Надо сказать, что в Иновроцлаве уже носились слухи о близком окончании войны с Советской Россией.
Мы имели возможность читать польские газеты и из них узнавали, что — «Советской России скоро будет конец, польские войска дойдут до Москвы, свергнут советскую власть» и так далее.
Кроме того, в газетах помещались победные реляции, донесения с польских фронтов. Там же приводились цифры захваченных в плен красноармейцев.
Уже последнего было достаточно, чтобы соответствующим образом оценить достоверность всех сообщений, печатавшихся в польской прессе.
Отчетливо сознавая, что польские газеты, опьяненные шовинистическим угаром, попросту лгут, мы все же страстно мечтали раздобыть родную советскую газету: так мучительно было находиться в неведении относительно истинного положения дел и товарищей, сражавшихся за советскую власть, за страну рабочих и крестьян…
— Конец войны не за горами, говоришь ты? — спросил Борисюка пораженный Петровский. — Да ты откуда это знаешь?
— Это ему уборщица из нашего барака сказала, — смеясь, пояснил Исаченко. — Пока вы здесь на работе были, а я читал и занимался, Борисюк успел роман завязать. Каждый вечер с уборщицей шушукался, по ночам не опал. Я засыпал под их поцелуи, которые мне надоели хуже горькой редьки.
— Что, раздражало это тебя? — шутя, спросил я Исаченко.
— Да нет, просто влюбленные черти спать мешали. Отъелся парень, отоспался, руки-ноги в порядок привел, вот и стал на баб наскакивать. Посмотрите, какую рожу себе нагулял!
Все стало ясно, но Борисюк смущенно начал оправдываться. Ему, видимо, было неловко откалываться от нашей компании.
— Товарищи, не так оно все. Одиноко мне было, скучно, а полячка приятная такая, добрая, милая, усиленную порцию мне приносила, по голове гладила, жалела…
— Жалела! — передразнил его Петровский. — Ну тебя к черту! На бабу нас променял, подлец! — разъярился он внезапно и стал наступать на Борисюка с крепко сжатыми кулаками.
Исаченко стал между ними.
— Что поделаешь, — пробовал я примирить товарищей. — Ему виднее… Да ты в самом деле влюблен? — переспросил я Борисюка. — Останешься здесь и как-нибудь провалишься, хуже тебе придется.

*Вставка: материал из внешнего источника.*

/-- The ERECTOR command of an operation (R117). -/
def ErectorWork.action : ErectorWork → ErectorAction
  | .pick k => .pick k
  | .place k start width _ => .place k start width

/-- BLD begins an operation, and the plan is RUNNING (R117, R118, R119). -/
def beginOperation (w : ErectorWork) (s : State) : State :=
  let number := nextNumber s.bld.opNumber
  setFlight (.erector { number, work := w }) (s.onBld fun b => { b with opNumber := number, command := w.action })

/-- The checks of RING_FULL and KEY_ORDER for a segment kind (R119, R133). -/
def listCheck (s : State) (k : SegKind) : Option PlanFault :=
  if segmentCount s ≤ segmentsPlaced s then some .ringFull
  else if (k == .key) == decide (segmentsPlaced s + 1 = segmentCount s) then none
  else some .keyOrder

/-- The most recent plan arc in phase WITHDRAWN whose segment is none (R119). -/
def freeArc (b : Bld) : Option PlanArc := b.arcs.reverse.find? fun a => a.phase == .withdrawn && !a.placed

/-- The four checks of PLACE, in turn: the operation, or the cause of the first to fail (R119). -/
def placeCheck (s : State) : Except PlanFault ErectorWork :=
  match s.bld.held, freeArc s.bld with
  | none, _ => .error .nothingHeld
  | some _, none => .error .noArc
  | some k, some a =>
    match listCheck s k with
    | some cause => .error cause
    | none => .ok (.place k a.start a.width a.id)

/-- The operation of a PICK, or its fault with a segment held (R118). -/
def pickCheck (s : State) : Except PlanFault ErectorWork :=
  if s.bld.held.isSome then .error .segmentHeld else .ok (.pick s.bld.step.segment)

/-- A PICK or PLACE whose checks have been made: it faults, waits for the orphan, or begins (R118, R119). The
timer is started at the issue only. -/
def startErector (atIssue : Bool) (check : Except PlanFault ErectorWork) (s : State) : State :=
  match check with
  | .error cause => planFault cause s
  | .ok w =>
    let s := if atIssue then startStepTimer s else s
    if s.bld.orphan.isSome then setFlight .orphan s else beginOperation w s

/-! ## Issuing steps (R115, R118 to R126) -/

/-- What a step did at its issue: it completed with this next slot, or it stays (in flight, or ended by a
fault or END). -/
inductive Issued where
  | completes (next : Nat)
  | stays
  deriving DecidableEq, Repr

/-- The arc of a RESEAT: the last placed arc, if it is a plan arc not yet RESEATING (R121). -/
def reseatArc (b : Bld) : Option Nat :=
  match b.lastPlaced with
  | none => none
  | some id => if b.arcs.any (fun a => a.id == id && a.phase != .reseating) then some id else none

— Да нет же, товарищи, — уныло бормотал Борисюк, — пожениться она предлагает, уговаривает остаться. Родственница она Михальского, жалованье мне скоро прибавят, а работа у меня легкая, на кухне повару помогаю.
Наши уговоры ни к чему не приводили, — Борисюк обрел свое счастье.
Человек, много натерпевшийся в плену, давно забывший свое происхождение, не оставивший ни начатой работы, ни товарищей, не знавший подъема революционных дней, обовшивевший за бесконечные годы немецкого и польского плена, — мог ли он желать для себя лучшей жизни, чем в Иновроцлаве?
От компании Борисюка нам надо было отказаться, мы его как товарища теряли.
Стали строить наши планы втроем, без него.